A AUSÊNCIA DA FILOSOFIA NA ESCOLA



TÍTULO DO ARTIGO: A AUSÊNCIA DA FILOSOFIA NA ESCOLA

Autor do artigo: Mara Elisa Capovilla Martins de Macedo

Pós Graduada em Gestão Educacional pela Universidade Estadual de Campinas - UNICAMP, graduada em Educação Física pela UNESP e Pedagogia pela Universidade do Oeste Paulista, Supervisora de Ensino da Rede Pública de Ensino do Estado de São Paulo, Diretora Organizacional e formadora da Universidade Internacional da Paz - UNIPAZ, Campus de Presidente Prudente - SP,Coordenadora Local do Progestãona DERPP e membro do Sub-Comitê Estadual do Prêmio Nacional Referência em Gestão Escolar.

Resumo:

Este documento apresenta a escola como espaço de formação do ser humano em todas suas dimensões, e como tal, deve resgatar com urgência a filosofia e seu objeto de estudo – o ser humano, nas suas relações com pessoas e com o mundo, inserindo uma visão transdisciplinar, transpessoal que garanta aprendizagem bem sucedida com a formação do cidadão consciente do seu papel na sociedade e da sua responsabilidade perante as relações. Faz-se necessário recuperar também a pedagogia em seu sentido pleno, conduzindo o aprendiz para o caminho da sabedoria, que é resultado do conhecimento aliado à emoção, soma de mente e coração que propicia uma ação, conciliando efetividade com afetividade, e não do conhecimento simplista, cujo modelo reprodutivista perpetua a exclusão social.

palavras-chave:

Filosofia 1; educação para cidadania 2; sabedoria 3.

ABSTRACT:

This paper presents school as a space essentially of human formation in all their dimensions, and being so,  school then must regain urgently the philosophy and its study aim – the human being in their relationship with others and with the world. From hereon it will be possible to introduce a Tran disciplinary vision that will guarantee  learning that is better succeeded and a more conscious formation of citizenship, elements which will enhance the sense of responsibility towards all kinds of relations. Another important factor to be restructured in school is the plain pedagogy, which leads the learner to the wisdom path, that is, to a kind of knowledge that is allied to the emotions, an add of mind and heart, propitiating the intelligent action, which conciliate effectiveness with affection and which is away from the simplest thinking whose reproductive model perpetuates the social exclusion.

Key words:

Philosophy 1; Education to Citizenship 2; Wisdom 3. 

1. INTRODUÇÃO

Considerando que a educação está posta sobre os quatro pilares propostos no relatório Delors[1] , este artigo tem a pretensão de trazer à reflexão como o sistema de educação, baseado nos valores de outro século, com um currículo escolar, encerrado num modelo compartimentalizado, não leva em conta todas as dimensões do ser humano, não tendo, portanto, sido capaz de formar o cidadão necessário para atuar numa sociedade moderna, diante de sua complexidade e da importância das relações.

Muitas foram as transformações sociais que ocorreram desde a virada do século, quando velhos conceitos foram superados por uma nova forma de pensar o mundo e suas relações.
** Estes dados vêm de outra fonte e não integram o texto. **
theorem holdLatch_frame (x : Bool) (s : State) : SameBut [.poll, .dockLink, .advisor] s (holdLatch x s) := by
  refine SameBut.trans ?_ (repower_frame _)
  intro b hb
  cases b <;> first | rfl | exact absurd (by decide) hb

theorem holdPenCharging_frame (x : Bool) (s : State) :
    SameBut [.poll, .dockLink, .advisor] s (holdPenCharging x s) := by
  refine SameBut.trans ?_ (repower_frame _)
  intro b hb
  cases b <;> first | rfl | exact absurd (by decide) hb

/-! ## The Batch Store -/

theorem enterBank_frame (i : BankId) (n : Nat) (r : Sample) (s : State) :
    SameBut batchBlocks s (enterBank i n r s) := by
  unfold enterBank
  dsimp only
  split
  · exact ((((writeBank_frame _ _ s).mono _ (by decide)).trans ((clearGap_frame _ _).mono _ (by decide))).trans
      ((raise_frame _ _).mono _ (by decide))).trans ((advisorTakes_frame _ _ _ _).mono _ (by decide))
  · exact ((writeBank_frame _ _ s).mono _ (by decide)).trans ((clearGap_frame _ _).mono _ (by decide))

theorem overflowBatch_frame (n : Nat) (r : Sample) (s : State) : SameBut batchBlocks s (overflowBatch n r s) := by
  unfold overflowBatch
  split
  · exact ((beginFill_frame _ _ s).mono _ (by decide)).trans (enterBank_frame _ _ _ _)
  · exact ((writeBank_frame _ _ s).mono _ (by decide)).trans ((raise_frame _ _).mono _ (by decide))

theorem offerBatch_frame (n : Nat) (r : Sample) (s : State) : SameBut batchBlocks s (offerBatch n r s) := by
  unfold offerBatch
  split
  · apply enterBank_frame
  · split
    · exact ((beginFill_frame _ _ s).mono _ (by decide)).trans (enterBank_frame _ _ _ _)
    · apply overflowBatch_frame

theorem wakeBank_frame (i : BankId) (s : State) : SameBut [.batch] s (wakeBank i s) := by
  unfold wakeBank
  dsimp only
  split
  · split
    · apply freeBank_frame
    · apply writeBank_frame
  · exact SameBut.refl _ s

theorem wakeBanks_frame (s : State) : SameBut [.batch] s (wakeBanks s) :=
  (wakeBank_frame .a s).trans (wakeBank_frame .b _)

theorem sleepBank_frame (i : BankId) (s : State) : SameBut [.batch] s (sleepBank i s) := by
  unfold sleepBank
  dsimp only
  split
  · apply writeBank_frame
  · exact SameBut.refl _ s

theorem sleepBanks_frame (s : State) : SameBut [.batch] s (sleepBanks s) :=
  (sleepBank_frame .a s).trans (sleepBank_frame .b _)

/-! ## The Orientation Tracker -/

theorem changeOrientation_frame (k : Orientation) (w : OrientReason) (s : State) :
    SameBut [.orient, .events] s (changeOrientation k w s) := by
  intro b hb
  cases b <;> first | rfl | exact absurd (by decide) hb

theorem adoptOrientation_frame (k : Orientation) (s : State) : SameBut rotationBlocks s (adoptOrientation k s) :=
  ((changeOrientation_frame k .rotated s).mono _ (by decide)).trans ((advisorTakes_frame _ _ _ _).mono _ (by decide))

theorem beginRotation_frame (k : Orientation) (s : State) : SameBut rotationBlocks s (beginRotation k s) := by
  unfold beginRotation
  split
  · apply adoptOrientation_frame
  · intro b hb
    cases b <;> first | rfl | exact absurd (by decide) hb

theorem judgeRotation_frame (o : Angle) (s : State) : SameBut rotationBlocks s (judgeRotation o s) := by
  unfold judgeRotation
  split
  · exact (clearRotation_frame s).mono _ (by decide)
  · split
    · exact (clearRotation_frame s).mono _ (by decide)
    · split
      · exact SameBut.refl _ s
      · apply beginRotation_frame

theorem takeOrientation_frame (o : Angle) (s : State) : SameBut rotationBlocks s (takeOrientation o s) := by
  have h1 : SameBut rotationBlocks s { s with orient := { s.orient with heldO := some o, heldFlat := false } } := by
    intro b hb
    cases b <;> first | rfl | exact absurd (by decide) hb
  unfold takeOrientation
  dsimp only
  split
  · exact h1
  · exact h1.trans (judgeRotation_frame _ _)

theorem takeFlat_frame (s : State) : SameBut [.orient] s (takeFlat s) := by
  intro b hb
  cases b <;> first | rfl | exact absurd (by decide) hb

theorem trackPosture_frame (p : Posture) (s : State) : SameBut [.orient, .events] s (trackPosture p s) := by
  have h1 : SameBut [.orient, .events] s { s with orient := { s.orient with posture := p } } := by
    intro b hb
    cases b <;> first | rfl | exact absurd (by decide) hb
  unfold trackPosture
  dsimp only
  split
  · exact h1.trans (changeOrientation_frame _ _ _)
  · split
    · split
      · exact h1
      · exact h1.trans ((clearRotation_frame _).mono _ (by decide))
    · exact h1

theorem applyOrientTable_frame (t : PerPosture AllowedSet) (s : State) :
    SameBut rotationBlocks s (applyOrientTable t s) := by
  have h1 : SameBut rotationBlocks s (clearRotation { s with orient := { s.orient with table := t } }) := by
    intro b hb
    cases b <;> first | rfl | exact absurd (by decide) hb
  unfold applyOrientTable
  dsimp only
  split
  · exact (h1.trans ((changeOrientation_frame _ _ _).mono _ (by decide))).trans
      ((advisorTakes_frame _ _ _ _).mono _ (by decide))
  · exact h1

theorem lockRotation_frame (on : Bool) (s : State) : SameBut rotationBlocks s (lockRotation on s) := by
  have h1 : SameBut rotationBlocks s { s with orient := { s.orient with locked := on } } := by
    intro b hb
    cases b <;> first | rfl | exact absurd (by decide) hb
  unfold lockRotation
  split
  · exact SameBut.refl _ s
  · dsimp only
    split
    · exact h1.trans ((clearRotation_frame _).mono _ (by decide))
    · split
      · split
        · exact h1
        · exact h1.trans (judgeRotation_frame _ _)
      · exact h1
O modelo escolar, no entanto, continua idêntico aos primeiros tempos da educação escolar formal. Distante da realidade, a educação ainda se impõe em velhos trajes.

Adotado o modelo cartesiano, com disciplinas dispostas em gavetas de conhecimento, a escola do século XXI continua a trabalhar o currículo separadamente, com foco em conteúdos colocados a favor do conhecimento e do rigor científico, utilizando o pensamento clássico discursivo do "o quê" e "como" ensinar, sem fazer uso da linguagem transdisciplinar, que incluio terceiro elemento que está sempre entre o "por quê" e o "como", entre o "Quem?" e o "O quê?" (Nicolescu, p.129, 1999).

Alguns saudosistas não conseguem se desvencilhar dos "áureos tempos da educação", porém não consideram que o conhecimento tratado na escola se prestava a formar uma elite. Com a abertura real da escola para todos, a classe popular chegou aos bancos escolares, porém não conseguiu compreender e se apropriar do conhecimento, pois os conteúdos trabalhados estão desconectados da sua realidade e longe, muito longe das suas carências e necessidades, perpetuando uma exclusão velada.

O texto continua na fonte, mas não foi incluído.